Since its launch in 2009, the Kepler telescope has found thousands of planets with radii between that of Earth and Neptune. Recent studies of the distribution of these planets have revealed a rift in the population near 1.5-2.0$R_{\bigoplus}$, informally dividing these planets into "super-Earths" and "sub-Neptunes". The origin of this division is not well understood, largely because the majority of planets found by Kepler orbit distant, dim stars and are not amenable to radial velocity follow-up or transit spectroscopy, making bulk density and atmospheric measurements difficult. Here, we present the discovery and validation of a newly found $2.03^{+0.08}_{-0.07}~R_{\bigoplus}$ planet in direct proximity to the radius gap, orbiting the bright ($J=8.32$~mag), nearby ($D=44.5$~pc) high proper motion star Wolf 503 (EPIC 212779563). We classify Wolf 503 as a K3.5V star and member of the thick disc population.
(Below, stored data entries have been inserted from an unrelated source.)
-- ==== Sys2Proof/Machine/Ops.lean ====
section
/-! DEFINITION. The named operations over the state that the meanings share: the screen store, the
field table and the content of a field, the notice queue and the transmitter, the tone line, and the
endings that change the entry state. -/

namespace Sys2Proof.Machine

open Sys2Proof

/-! ## The screen store (R1, R2, R3) -/

/-- The cell that an unlisted position reads as: glyph 0, style 0 (R3). -/
def blankCell : Cell := { glyph := 0, style := 0 }

/-- The cell at a position. -/
def readCell : Store → Nat → Cell
  | [], _ => blankCell
  | (q, c) :: rest, p => if p = q then c else readCell rest p

/-- The store with one cell written, in canonical form again (R1). -/
def writeCell : Store → Nat → Cell → Store
  | [], p, c => if c = blankCell then [] else [(p, c)]
  | (q, d) :: rest, p, c =>
    if p < q then (if c = blankCell then (q, d) :: rest else (p, c) :: (q, d) :: rest)
    else if p = q then (if c = blankCell then rest else (p, c) :: rest)
    else (q, d) :: writeCell rest p c

/-- The canonical form of a store: positions strictly rising, no blank cell listed. -/
def storeWf : Store → Bool
  | [] => true
  | (p, c) :: rest => c ≠ blankCell && rest.all (fun e => p < e.1) && storeWf rest

/-- The position after a position (R2). -/
def nextPosition (p : Nat) : Nat := (p + 1) % cellCount

/-- The position before a position (R2, R104). -/
def previousPosition (p : Nat) : Nat := (p + (cellCount - 1)) % cellCount

/-- The null glyph and the space (00 section 6). -/
def nullGlyph : Byte := 0x00
def spaceGlyph : Byte := 0x20

/-! ## Extents and windows (R17, R134) -/

/-- The position lies in the extent of the field (R17). -/
def Field.covers (f : Field) (p : Nat) : Bool := f.start ≤ p && p < f.start + f.length

/-- The extent of a field, first position first (R17). -/
def Field.positions (f : Field) : List Nat := (List.range f.length).map (f.start + ·)

/-- Two fields share at least one position (R23). -/
def Field.sharesCell (f g : Field) : Bool := f.positions.any g.covers

/-- The position lies in the window (R134). -/
def Window.contains (w : Window) (p : Nat) : Bool :=
  (w.top ≤ p / screenCols && p / screenCols < w.top + w.height) &&
  (w.left ≤ p % screenCols && p % screenCols < w.left + w.width)

/-- The positions of the window, in position order (R134). -/
def Window.positions (w : Window) : List Nat :=
  (List.range w.height).flatMap fun i =>
    (List.range w.width).map fun j => (w.top + i) * screenCols + (w.left + j)

/-- The window's top-left cell (R134). -/
def Window.corner (w : Window) : Nat := w.top * screenCols + w.left

/-- The extent of the field lies wholly inside the window. -/
def Window.holds (w : Window) (f : Field) : Bool := f.positions.all w.contains

/-- The extent of the field shares a position with the window. -/
def Window.touches (w : Window) (f : Field) : Bool := f.positions.any w.contains

/-! ## The field table (R17 to R21) -/

/-- The window of the open overlay, if one is open. -/
def Form.window (fm : Form) : Option Window := fm.overlay.map (·.window)

/-- The suspended records (R134). -/
def Form.suspended (fm : Form) : List Field :=
  match fm.overlay with
  | some o => o.suspended
  | none => []

/-- The position lies inside the window of an open overlay. -/
def Form.inWindow (fm : Form) (p : Nat) : Bool :=
  match fm.overlay with
  | some o => o.window.contains p
  | none => false

/-- The active field that contains a position (R21). -/
def Form.fieldAt (fm : Form) (p : Nat) : Option Field := fm.active.find? (·.covers p)

/-- The suspended record that covers a position outside the window (R7, R38). -/
def Form.suspendedAt (fm : Form) (p : Nat) : Option Field :=
  if fm.inWindow p then none else fm.suspended.find? (·.covers p)

/-- The current field (R100). -/
def Form.current (fm : Form) : Option Field := fm.fieldAt fm.cursor

/-- The active record holding a tag. -/
def Form.activeTag (fm : Form) (t : Nat) : Option Field := fm.active.find? (·.tag == t)

/-- The suspended record holding a tag. -/
def Form.suspendedTag (fm : Form) (t : Nat) : Option Field := fm.suspended.find? (·.tag == t)

/-- The record holding a tag, and whether it is suspended (R20). -/
def Form.record (fm : Form) (t : Nat) : Option (Field × Bool) :=
  match fm.activeTag t with
  | some f => some (f, false)
  | none => (fm.suspendedTag t).map fun f => (f, true)

/-- Every suspended record changed by a function. -/
def Form.mapSuspended (fm : Form) (g : Field → Field) : Form :=
  { fm with overlay := fm.overlay.map fun o => { o with suspended := o.suspended.map g } }

/-- Every record, active and suspended, changed by a function. -/
def Form.mapRecords (fm : Form) (g : Field → Field) : Form :=
  { fm with active := fm.active.map g }.mapSuspended g

/-- The record holding a tag changed by a function. -/
def Form.mapTag (fm : Form) (t : Nat) (g : Field → Field) : Form :=
  fm.mapRecords fun f => if f.tag = t then g f else f

/-- The fields an operator move may land on: active ENTRY fields, wholly inside an open window, in
position order (R106). They are the sweep fields as well (R149). -/
def Form.reachable (fm : Form) (f : Field) : Bool :=
  match fm.overlay with
  | some o => o.window.holds f
  | none => true

def Form.eligible (fm : Form) : List Field :=
  fm.active.filter fun f => f.kind = .entry && fm.reachable f

/-- A record put into its place by start position (R20). -/
def insertByStart (f : Field) : List Field → List Field
  | [] => [f]
  | g :: rest => if f.start < g.start then f :: g :: rest else g :: insertByStart f rest

/-! ## The content of a field (R18, R19) -/

/-- The cell that holds a field's glyph at a position: for a suspended field and a position inside
the window it is the saved cell, otherwise the screen cell (R18). -/
def Form.cellOf (fm : Form) (suspended : Bool) (p : Nat) : Cell :=
  match suspended, fm.overlay with
  | true, some o => if o.window.contains p then readCell o.savedCells p else readCell fm.cells p
  | _, _ => readCell fm.cells p

/-- A screen cell written (R1). -/
def Form.setScreen (fm : Form) (p : Nat) (c : Cell) : Form :=
  { fm with cells := writeCell fm.cells p c }

/-- The cell of `Form.cellOf` written (R18, R30). -/
def Form.setCellOf (fm : Form) (suspended : Bool) (p : Nat) (c : Cell) : Form :=
  match suspended, fm.overlay with
  | true, some o =>
    if o.window.contains p then
      { fm with overlay := some { o with savedCells := writeCell o.savedCells p c } }
    else fm.setScreen p c
  | _, _ => fm.setScreen p c

/-- The content of a field: its glyphs, first cell first (R18). -/
def Form.content (fm : Form) (suspended : Bool) (f : Field) : List Byte :=
  f.positions.map fun p => (fm.cellOf suspended p).glyph

/-- Glyphs written from a position on, one to a cell, in a style. -/
def Form.writeGlyphs (fm : Form) (suspended : Bool) (style : Nat) (p : Nat) :
    List Byte → Form
  | [] => fm
  | g :: rest =>
    (fm.setCellOf suspended p { glyph := g, style := style }).writeGlyphs suspended style (p + 1)
      rest

/-- The part's own write of a field's cells from an offset on, in the field's normal style and
within the extent (R19). -/
def Form.writeFrom (fm : Form) (suspended : Bool) (f : Field) (offset : Nat) (glyphs : List Byte) :
    Form :=
  fm.writeGlyphs suspended f.normal (f.start + offset) (glyphs.take (f.length - offset))

/-- The part's own write of a field's whole content (R19). -/
def Form.writeContent (fm : Form) (suspended : Bool) (f : Field) (glyphs : List Byte) : Form :=
  fm.writeFrom suspended f 0 glyphs

/-! ## Host cell writes (R37, R38) -/

/-- A host write of one cell: held off by a modified field, whose collision mark is then set, or
done. The tag answered is that of the field whose cell was written (R37, R38, R52). -/
def Form.hostCell (fm : Form) (p : Nat) (c : Cell) : Form × Option Nat :=
  let owner : Option Field :=
    match fm.fieldAt p with
    | some f => some f
    | none => fm.suspendedAt p
  match owner with
  | some f =>
    if f.modified then (fm.mapTag f.tag fun g => { g with collision := true }, none)
    else (fm.setScreen p c, some f.tag)
  | none => (fm.setScreen p c, none)

/-- A run of host cell writes from a position on: the form, the position after the run and the tags
of the fields written (R37, R49). -/
def Form.hostRun (fm : Form) (p : Nat) : List Cell → Form × Nat × List Nat
  | [] => (fm, p, [])
  | c :: rest =>
    let one := fm.hostCell p c
    let more := one.1.hostRun (nextPosition p) rest
    (more.1, more.2.1, one.2.toList ++ more.2.2)

/-! ## Frames, notices and the transmitter (R174, R177, R180) -/

/-- One bit step of the cyclic redundancy check with generator x^16 + x^12 + x^5 + 1 (R174). -/
def crcBit (r : Half) : Half :=
  if r.getLsbD 15 then (r <<< 1) ^^^ 0x1021 else r <<< 1

/-- One byte taken into the check, most significant bit first (R174). -/
def crcByte (r : Half) (b : Byte) : Half :=
  crcBit (crcBit (crcBit (crcBit (crcBit (crcBit (crcBit (crcBit
    (r ^^^ ((b.setWidth 16) <<< 8)))))))))

/-- The check over bytes; the register starts at 0xFFFF (R174). -/
def crc16 (bytes : List Byte) : Half := bytes.foldl crcByte 0xFFFF

/-- A number as two bytes, most significant first (R180). -/
def bytes2 (n : Nat) : List Byte := [BitVec.ofNat 8 (n / 256), BitVec.ofNat 8 n]

/-- A number as three bytes, most significant first (R180). -/
def bytes3 (n : Nat) : List Byte :=
  [BitVec.ofNat 8 (n / 65536), BitVec.ofNat 8 (n / 256), BitVec.ofNat 8 n]

/-- The lead byte of a frame (R174). -/
def leadByte : Byte := 0xC5

/-- The frame of a payload (R174). -/
def frameOf (payload : List Byte) : List Byte :=
  let body := bytes2 payload.length ++ payload
  leadByte :: body ++ bytes2 (crc16 body).toNat

/-- The error kind codes of an EXCEPTION (R180). -/
def DirError.code : DirError → Byte
  | .unknown => 1
  | .length => 2
  | .range => 3
  | .format => 4
  | .tag => 5
  | .tableFull => 6
  | .noField => 7
  | .kind => 8
  | .modified => 9
  | .window => 10
  | .overlayBusy => 11
  | .noOverlay => 12

/-- The start cause codes (R180). -/
def StartCause.code : StartCause → Byte
  | .power => 1
  | .pin => 2
  | .line => 3

/-- The payload of an EXCEPTION or NOTICE (R180). -/
def Notice.payload : Notice → List Byte
  | .exception sequence offset error => [0x85, sequence] ++ bytes2 offset ++ [error.code]
  | .start cause => [0x86, 1, cause.code]
  | .frame => [0x86, 2, 0]
  | .overrun => [0x86, 3, 0]
  | .chainTimeout sequence => [0x86, 4, sequence]
  | .deadline index => [0x86, 5, BitVec.ofNat 8 index]

/-- An entry offered to the notice queue, dropped when the queue holds 4 (R177). -/
def Line.queueNotice (l : Line) (n : Notice) : Line :=
  if l.notices.length < noticeRoom then { l with notices := l.notices ++ [n] } else l

/-- The idle transmitter chooses the next frame: the oldest notice, or else the reply (R177). -/
def Line.choose (l : Line) : Line :=
  match l.sending with
  | some _ => l
  | none =>
    match l.notices with
    | n :: rest =>
      { l with sending := some { isReply := false, frame := frameOf n.payload }, notices := rest }
    | [] =>
      match l.reply with
      | some p => { l with sending := some { isReply := true, frame := frameOf p } }
      | none => l

/-- Start has ended and RESETN is not held low, so the transmitter and the Stream Unit run (R178). -/
def State.started (s : State) : Bool := !s.start.resetLow && s.start.running.isNone

/-- The transmitter, when it runs, begins a frame if it is idle and one waits (R177, R178). -/
def State.transmit (s : State) : State :=
  if s.started then { s with line := s.line.choose } else s

/-- A notice or exception queued (R177). -/
def State.offer (s : State) (n : Notice) : State :=
  State.transmit { s with line := s.line.queueNotice n }

/-- The reply buffer becomes BUSY with a built reply (R147). -/
def State.claimReply (s : State) (payload : List Byte) : State :=
  State.transmit { s with line := { s.line with reply := some payload } }

/-! ## Tones (R170 to R172) -/

/-- The rank of a pattern (R170). -/
def Pattern.rank : Pattern → Nat
  | .deadline => 6
  | .refuse => 5
  | .overflow => 4
  | .host _ => 3
  | .good => 2
  | .click => 1

/-- A tone step of some milliseconds (R170). -/
def toneStep (p : Pitch) (ms : Nat) : ToneStep := { pitch := p, time := ms * unitsPerMs }

/-- The steps of a pattern (R170). -/
def Pattern.steps : Pattern → List ToneStep
  | .deadline =>
    [toneStep .high 200, toneStep .low 200, toneStep .high 200, toneStep .low 200,
     toneStep .high 200, toneStep .low 200]
  | .refuse => [toneStep .low 150]
  | .overflow => [toneStep .low 60, toneStep .silence 60, toneStep .low 60]
  | .host steps => steps
  | .good => [toneStep .high 40]
  | .click => [toneStep .high 8]

/-- A pattern begun at its first step (R171). -/
def Pattern.begin (p : Pattern) : Option Playing :=
  match p.steps with
  | [] => none
  | st :: rest => some { pattern := p, steps := st :: rest, left := st.time }

/-- A request reaching the Tone Unit (R172). -/
def Tone.request (t : Tone) (p : Pattern) : Tone :=
  match t.playing with
  | none => { t with playing := p.begin }
  | some now =>
    if now.pattern.rank < p.rank then { t with playing := p.begin }
    else if p = .click then t
    else
      match t.pending with
      | none => { t with pending := some p }
      | some waiting => if waiting.rank < p.rank then { t with pending := some p } else t

/-- A tone requested. -/
def State.sound (s : State) (p : Pattern) : State := { s with tone := s.tone.request p }

/-! ## Endings that change the entry state (R92 to R98) -/

/-- The return state as an entry state (R98). -/
def ReturnState.entry : ReturnState → EntryState
  | .openEntry => .openEntry
  | .await => .await
  | .fault => .fault

/-- The type-ahead queue emptied, and with it every scan (R89). -/
def Input.emptied (i : Input) : Input := { i with typeAhead := [], scans := [] }

/-- The entry state leaves HELD at the end of a chain (R98). -/
def Input.chainEnded (i : Input) (release : Bool) : Input :=
  match i.entry with
  | .held back => { i with entry := if release then .openEntry else back.entry }
  | _ => i

/-- A submit is accepted (R96). -/
def State.submitAccepted (s : State) : State :=
  let i := if s.tables.options.typeAhead then s.input else s.input.emptied
  { s with input := { i with entry := .await } }

/-- A key is refused (R97). -/
def State.keyRefused (s : State) : State :=
  let t := s.sound .refuse
  if s.tables.options.softFaults then t
  else { t with input := { t.input.emptied with entry := .fault } }

/-- A scan is refused (R95, R130). -/
def State.scanRefused (s : State) : State := s.sound .refuse

/-- The oldest entry of the type-ahead queue taken by the Entry Engine, when the entry state is OPEN
and that entry is this one (R95). -/
def State.takeEntry (s : State) (e : QueueEntry) : Option State :=
  match s.input.entry, s.input.typeAhead with
  | .openEntry, h :: rest =>
    if h = e then some { s with input := { s.input with typeAhead := rest } } else none
  | _, _ => none

/-- The line resets and POWER_UP aside, nothing is taken while RESETN is held low (R178). -/
def State.alive (s : State) : Bool := !s.start.resetLow

end Sys2Proof.Machine
end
We determine the possibility of a companion star and false positive detection to be extremely low using both archival images and high-contrast adaptive optics images from the Palomar observatory. The brightness of the host star makes Wolf 503b a prime target for prompt radial velocity follow-up, HST transit spectroscopy, as well as detailed atmospheric characterization with JWST. With its measured radius near the gap in the planet radius and occurrence rate distribution, Wolf 503b offers a key opportunity to better understand the origin of this radius gap as well as the nature of the intriguing populations of "super-Earths" and "sub-Neptunes" as a whole.